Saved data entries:

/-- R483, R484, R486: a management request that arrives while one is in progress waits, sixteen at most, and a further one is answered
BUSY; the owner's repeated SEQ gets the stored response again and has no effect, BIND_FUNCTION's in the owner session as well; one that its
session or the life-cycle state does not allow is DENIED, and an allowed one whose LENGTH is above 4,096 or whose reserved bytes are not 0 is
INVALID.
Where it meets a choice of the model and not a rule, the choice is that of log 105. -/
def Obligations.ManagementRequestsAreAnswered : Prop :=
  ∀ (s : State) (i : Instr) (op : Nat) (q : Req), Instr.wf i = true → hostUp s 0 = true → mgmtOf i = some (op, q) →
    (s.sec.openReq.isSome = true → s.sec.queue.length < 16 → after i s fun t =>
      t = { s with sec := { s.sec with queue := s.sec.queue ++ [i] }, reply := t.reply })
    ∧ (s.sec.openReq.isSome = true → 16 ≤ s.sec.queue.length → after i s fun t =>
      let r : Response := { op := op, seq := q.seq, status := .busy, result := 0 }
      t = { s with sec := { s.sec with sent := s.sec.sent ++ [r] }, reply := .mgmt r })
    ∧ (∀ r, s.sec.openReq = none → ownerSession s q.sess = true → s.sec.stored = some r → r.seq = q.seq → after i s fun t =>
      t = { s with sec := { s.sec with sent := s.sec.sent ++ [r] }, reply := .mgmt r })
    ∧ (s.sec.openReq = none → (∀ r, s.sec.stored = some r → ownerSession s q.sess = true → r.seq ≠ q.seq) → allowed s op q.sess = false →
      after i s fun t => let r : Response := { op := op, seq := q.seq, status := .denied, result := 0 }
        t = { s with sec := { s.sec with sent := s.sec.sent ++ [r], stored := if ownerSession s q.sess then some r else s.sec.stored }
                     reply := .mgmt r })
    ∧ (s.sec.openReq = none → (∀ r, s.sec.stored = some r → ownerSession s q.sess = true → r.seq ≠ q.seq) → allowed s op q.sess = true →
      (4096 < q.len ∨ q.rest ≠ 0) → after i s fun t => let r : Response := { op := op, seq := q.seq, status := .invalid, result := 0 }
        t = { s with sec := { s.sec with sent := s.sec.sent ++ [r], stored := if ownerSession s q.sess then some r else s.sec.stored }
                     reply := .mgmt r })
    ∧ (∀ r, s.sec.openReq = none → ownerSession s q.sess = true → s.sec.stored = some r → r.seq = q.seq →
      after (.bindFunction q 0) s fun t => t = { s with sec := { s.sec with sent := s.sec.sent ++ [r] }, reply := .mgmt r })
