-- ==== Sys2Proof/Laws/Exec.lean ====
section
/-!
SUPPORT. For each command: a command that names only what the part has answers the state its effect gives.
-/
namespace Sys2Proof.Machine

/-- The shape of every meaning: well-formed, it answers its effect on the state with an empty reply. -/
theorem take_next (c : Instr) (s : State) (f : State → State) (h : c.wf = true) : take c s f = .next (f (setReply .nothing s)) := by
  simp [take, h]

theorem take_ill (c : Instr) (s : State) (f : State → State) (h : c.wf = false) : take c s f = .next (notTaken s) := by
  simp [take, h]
--
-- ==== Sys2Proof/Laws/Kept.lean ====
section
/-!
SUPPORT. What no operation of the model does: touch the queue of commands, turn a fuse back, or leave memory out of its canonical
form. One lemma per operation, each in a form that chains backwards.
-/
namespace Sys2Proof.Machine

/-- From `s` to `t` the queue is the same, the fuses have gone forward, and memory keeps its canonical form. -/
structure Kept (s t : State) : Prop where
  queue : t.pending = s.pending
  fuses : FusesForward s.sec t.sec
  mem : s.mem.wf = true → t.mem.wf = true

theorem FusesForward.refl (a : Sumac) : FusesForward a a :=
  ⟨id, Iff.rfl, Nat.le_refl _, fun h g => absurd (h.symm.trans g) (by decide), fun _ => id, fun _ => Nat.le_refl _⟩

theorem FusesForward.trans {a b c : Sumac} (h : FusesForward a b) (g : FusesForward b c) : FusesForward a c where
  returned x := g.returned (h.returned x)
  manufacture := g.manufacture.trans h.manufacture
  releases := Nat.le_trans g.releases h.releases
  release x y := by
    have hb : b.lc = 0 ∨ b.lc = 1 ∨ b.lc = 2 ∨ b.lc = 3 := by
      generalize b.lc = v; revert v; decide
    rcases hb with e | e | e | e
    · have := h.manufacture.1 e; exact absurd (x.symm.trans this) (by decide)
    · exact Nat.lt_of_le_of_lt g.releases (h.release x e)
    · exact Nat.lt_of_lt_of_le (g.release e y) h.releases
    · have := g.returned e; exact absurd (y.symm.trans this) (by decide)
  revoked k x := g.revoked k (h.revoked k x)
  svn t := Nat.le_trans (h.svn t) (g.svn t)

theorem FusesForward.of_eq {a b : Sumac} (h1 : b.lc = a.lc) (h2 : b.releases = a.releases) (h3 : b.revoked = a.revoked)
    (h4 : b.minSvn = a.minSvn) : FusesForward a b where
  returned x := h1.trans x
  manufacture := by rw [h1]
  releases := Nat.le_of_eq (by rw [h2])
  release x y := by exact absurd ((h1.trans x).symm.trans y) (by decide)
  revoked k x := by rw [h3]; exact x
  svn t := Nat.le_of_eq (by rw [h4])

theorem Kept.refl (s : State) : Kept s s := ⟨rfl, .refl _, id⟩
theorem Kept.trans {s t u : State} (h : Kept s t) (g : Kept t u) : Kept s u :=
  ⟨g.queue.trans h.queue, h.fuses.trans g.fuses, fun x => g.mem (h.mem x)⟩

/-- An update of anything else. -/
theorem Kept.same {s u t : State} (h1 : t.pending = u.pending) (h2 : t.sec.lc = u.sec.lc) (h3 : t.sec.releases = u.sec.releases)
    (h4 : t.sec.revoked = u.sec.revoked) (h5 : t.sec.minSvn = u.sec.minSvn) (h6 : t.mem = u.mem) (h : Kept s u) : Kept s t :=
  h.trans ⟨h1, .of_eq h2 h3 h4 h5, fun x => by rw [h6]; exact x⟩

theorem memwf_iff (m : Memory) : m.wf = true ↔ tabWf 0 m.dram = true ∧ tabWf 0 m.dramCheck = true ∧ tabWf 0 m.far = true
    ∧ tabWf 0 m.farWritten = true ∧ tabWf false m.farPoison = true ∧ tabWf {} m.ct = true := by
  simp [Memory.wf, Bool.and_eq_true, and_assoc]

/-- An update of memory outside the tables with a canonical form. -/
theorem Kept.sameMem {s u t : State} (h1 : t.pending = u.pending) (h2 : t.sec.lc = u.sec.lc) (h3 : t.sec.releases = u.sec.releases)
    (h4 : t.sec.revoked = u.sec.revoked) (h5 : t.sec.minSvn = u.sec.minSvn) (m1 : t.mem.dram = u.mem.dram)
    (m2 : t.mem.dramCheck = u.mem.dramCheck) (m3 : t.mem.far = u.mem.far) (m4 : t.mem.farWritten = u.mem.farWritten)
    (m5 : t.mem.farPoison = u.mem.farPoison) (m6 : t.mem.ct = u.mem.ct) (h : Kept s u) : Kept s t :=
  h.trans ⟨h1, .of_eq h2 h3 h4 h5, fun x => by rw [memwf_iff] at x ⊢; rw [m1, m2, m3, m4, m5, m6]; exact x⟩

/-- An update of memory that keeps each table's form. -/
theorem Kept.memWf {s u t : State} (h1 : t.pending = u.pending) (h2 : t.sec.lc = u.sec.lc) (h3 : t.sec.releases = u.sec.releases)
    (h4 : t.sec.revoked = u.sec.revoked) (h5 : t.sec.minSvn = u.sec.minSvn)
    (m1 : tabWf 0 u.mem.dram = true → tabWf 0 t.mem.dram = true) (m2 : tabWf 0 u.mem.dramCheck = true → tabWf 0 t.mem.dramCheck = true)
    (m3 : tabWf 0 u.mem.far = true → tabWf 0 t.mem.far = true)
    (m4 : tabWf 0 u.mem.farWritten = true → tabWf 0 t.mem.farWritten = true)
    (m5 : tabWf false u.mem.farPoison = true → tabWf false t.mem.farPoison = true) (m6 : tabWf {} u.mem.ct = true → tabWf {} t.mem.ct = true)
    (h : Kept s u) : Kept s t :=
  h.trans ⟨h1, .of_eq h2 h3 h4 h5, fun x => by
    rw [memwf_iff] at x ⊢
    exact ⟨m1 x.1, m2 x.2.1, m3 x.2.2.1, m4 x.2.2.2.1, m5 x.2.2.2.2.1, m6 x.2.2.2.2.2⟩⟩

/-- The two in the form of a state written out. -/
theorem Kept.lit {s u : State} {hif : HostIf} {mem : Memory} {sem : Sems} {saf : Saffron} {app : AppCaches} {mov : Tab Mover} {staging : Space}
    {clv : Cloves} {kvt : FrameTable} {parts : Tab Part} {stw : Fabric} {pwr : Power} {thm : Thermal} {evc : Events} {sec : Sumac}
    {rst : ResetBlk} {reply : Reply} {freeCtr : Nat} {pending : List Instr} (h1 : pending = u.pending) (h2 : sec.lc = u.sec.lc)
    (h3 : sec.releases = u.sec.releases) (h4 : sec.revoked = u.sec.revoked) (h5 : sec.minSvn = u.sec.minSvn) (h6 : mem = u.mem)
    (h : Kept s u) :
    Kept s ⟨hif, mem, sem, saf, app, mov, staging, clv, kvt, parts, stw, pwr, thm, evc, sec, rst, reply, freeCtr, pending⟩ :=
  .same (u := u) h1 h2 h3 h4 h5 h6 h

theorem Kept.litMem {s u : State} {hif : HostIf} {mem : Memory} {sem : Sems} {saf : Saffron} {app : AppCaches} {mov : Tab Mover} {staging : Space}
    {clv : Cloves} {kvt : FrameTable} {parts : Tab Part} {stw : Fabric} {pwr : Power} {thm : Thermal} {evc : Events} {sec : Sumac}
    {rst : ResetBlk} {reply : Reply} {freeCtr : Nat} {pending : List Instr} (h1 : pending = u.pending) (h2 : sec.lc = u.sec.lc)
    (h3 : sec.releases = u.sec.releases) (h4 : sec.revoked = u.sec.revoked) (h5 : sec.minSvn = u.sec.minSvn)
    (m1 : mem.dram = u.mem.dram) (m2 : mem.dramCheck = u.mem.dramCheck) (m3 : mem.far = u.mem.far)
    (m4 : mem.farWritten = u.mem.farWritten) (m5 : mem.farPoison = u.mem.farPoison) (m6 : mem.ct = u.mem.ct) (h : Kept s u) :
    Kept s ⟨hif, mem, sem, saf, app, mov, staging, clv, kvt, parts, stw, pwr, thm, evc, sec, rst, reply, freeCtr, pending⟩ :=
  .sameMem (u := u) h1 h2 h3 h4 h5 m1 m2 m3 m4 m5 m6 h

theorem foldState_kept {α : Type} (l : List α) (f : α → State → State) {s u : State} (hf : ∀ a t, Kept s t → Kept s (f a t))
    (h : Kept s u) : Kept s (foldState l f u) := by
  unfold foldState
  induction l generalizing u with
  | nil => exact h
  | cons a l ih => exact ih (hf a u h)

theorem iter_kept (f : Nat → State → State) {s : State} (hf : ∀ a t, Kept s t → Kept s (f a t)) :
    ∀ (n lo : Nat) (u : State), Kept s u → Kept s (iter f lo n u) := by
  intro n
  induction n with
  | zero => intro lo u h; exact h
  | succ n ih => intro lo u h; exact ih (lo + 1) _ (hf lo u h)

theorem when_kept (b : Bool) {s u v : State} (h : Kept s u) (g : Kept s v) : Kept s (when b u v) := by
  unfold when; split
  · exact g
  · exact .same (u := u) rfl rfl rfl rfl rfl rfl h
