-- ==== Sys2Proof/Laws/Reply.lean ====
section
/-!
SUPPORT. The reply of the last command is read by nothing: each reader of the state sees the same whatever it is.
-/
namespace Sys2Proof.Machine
--
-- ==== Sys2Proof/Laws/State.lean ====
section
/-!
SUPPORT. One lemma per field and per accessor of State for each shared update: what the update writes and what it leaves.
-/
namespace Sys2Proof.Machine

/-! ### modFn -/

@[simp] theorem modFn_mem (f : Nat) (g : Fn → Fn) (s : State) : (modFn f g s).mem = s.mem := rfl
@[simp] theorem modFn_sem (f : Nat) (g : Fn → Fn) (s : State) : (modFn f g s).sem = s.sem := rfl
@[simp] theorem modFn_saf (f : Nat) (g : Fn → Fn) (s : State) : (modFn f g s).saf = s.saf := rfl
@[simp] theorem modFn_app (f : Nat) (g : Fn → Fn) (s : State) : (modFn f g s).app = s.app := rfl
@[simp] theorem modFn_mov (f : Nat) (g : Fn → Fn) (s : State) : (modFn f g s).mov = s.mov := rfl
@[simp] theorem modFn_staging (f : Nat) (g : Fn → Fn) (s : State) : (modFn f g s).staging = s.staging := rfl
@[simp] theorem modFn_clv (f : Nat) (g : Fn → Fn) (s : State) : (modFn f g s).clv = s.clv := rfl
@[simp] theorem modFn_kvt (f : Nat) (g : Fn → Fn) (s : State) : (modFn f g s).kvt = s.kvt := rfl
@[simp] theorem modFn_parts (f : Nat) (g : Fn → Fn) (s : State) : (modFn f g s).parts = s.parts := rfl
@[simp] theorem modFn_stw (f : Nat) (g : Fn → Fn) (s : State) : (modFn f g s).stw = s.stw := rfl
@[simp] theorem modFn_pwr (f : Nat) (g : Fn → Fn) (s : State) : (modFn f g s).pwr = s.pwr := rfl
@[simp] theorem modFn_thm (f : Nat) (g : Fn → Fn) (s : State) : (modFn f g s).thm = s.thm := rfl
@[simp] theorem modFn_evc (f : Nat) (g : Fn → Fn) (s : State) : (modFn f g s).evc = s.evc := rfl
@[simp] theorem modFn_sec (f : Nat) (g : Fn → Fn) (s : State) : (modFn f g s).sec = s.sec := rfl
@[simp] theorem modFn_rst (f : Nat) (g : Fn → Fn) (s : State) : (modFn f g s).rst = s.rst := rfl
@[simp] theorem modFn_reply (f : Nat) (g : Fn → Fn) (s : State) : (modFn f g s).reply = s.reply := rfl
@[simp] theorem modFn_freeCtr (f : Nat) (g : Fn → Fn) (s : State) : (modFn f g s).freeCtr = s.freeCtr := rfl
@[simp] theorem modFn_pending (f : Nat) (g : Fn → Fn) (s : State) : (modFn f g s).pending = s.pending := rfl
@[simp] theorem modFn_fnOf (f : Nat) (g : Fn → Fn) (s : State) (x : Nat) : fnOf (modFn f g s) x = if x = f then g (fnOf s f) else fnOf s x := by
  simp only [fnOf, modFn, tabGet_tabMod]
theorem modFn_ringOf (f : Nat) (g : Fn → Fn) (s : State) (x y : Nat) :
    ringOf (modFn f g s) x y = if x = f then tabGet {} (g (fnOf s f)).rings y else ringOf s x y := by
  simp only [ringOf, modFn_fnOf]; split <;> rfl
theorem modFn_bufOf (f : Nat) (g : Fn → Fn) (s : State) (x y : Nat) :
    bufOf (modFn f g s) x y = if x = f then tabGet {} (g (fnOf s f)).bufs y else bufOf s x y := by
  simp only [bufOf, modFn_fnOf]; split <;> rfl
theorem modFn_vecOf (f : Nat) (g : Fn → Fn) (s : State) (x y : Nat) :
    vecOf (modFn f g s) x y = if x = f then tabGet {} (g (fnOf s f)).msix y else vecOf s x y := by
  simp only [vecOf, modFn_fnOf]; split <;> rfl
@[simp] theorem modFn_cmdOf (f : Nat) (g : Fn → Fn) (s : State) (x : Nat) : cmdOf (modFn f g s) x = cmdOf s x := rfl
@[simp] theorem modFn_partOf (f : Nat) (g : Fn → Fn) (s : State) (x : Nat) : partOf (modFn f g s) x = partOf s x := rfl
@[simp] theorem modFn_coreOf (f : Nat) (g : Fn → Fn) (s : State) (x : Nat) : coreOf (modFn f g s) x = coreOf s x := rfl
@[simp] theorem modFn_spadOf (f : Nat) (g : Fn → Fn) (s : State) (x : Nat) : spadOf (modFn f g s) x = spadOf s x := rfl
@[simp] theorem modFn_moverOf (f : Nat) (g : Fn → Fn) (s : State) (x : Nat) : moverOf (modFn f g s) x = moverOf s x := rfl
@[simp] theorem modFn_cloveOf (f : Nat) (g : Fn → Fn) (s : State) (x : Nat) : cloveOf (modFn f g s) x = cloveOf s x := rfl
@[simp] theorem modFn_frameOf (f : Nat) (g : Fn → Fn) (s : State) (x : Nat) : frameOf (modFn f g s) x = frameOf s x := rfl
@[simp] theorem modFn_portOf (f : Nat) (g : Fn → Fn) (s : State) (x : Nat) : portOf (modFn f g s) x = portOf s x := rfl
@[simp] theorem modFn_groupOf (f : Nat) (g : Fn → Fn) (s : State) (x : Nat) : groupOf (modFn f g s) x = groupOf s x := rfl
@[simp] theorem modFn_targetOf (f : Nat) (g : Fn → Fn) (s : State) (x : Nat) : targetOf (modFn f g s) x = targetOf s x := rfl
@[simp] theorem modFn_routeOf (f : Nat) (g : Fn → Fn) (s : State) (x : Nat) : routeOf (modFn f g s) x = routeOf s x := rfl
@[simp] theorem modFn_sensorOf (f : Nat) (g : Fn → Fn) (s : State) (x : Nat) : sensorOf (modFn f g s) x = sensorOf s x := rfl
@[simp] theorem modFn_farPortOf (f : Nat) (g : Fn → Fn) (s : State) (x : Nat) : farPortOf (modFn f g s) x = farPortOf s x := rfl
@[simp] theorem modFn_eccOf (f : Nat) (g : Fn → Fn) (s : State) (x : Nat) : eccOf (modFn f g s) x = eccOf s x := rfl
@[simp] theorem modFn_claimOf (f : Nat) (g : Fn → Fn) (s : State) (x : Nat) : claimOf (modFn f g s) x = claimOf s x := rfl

:: Task statement ::
Go to the line with "theorem FusesForward.refl (a" in the entries above and repeat every line from there through the line with "FusesForward a c where", exactly and with no other text.

:: The answer ::
theorem FusesForward.refl (a : Sumac) : FusesForward a a :=
  ⟨id, Iff.rfl, Nat.le_refl _, fun h g => absurd (h.symm.trans g) (by decide), fun _ => id, fun _ => Nat.le_refl _⟩

theorem FusesForward.trans {a b c : Sumac} (h : FusesForward a b) (g : FusesForward b c) : FusesForward a c where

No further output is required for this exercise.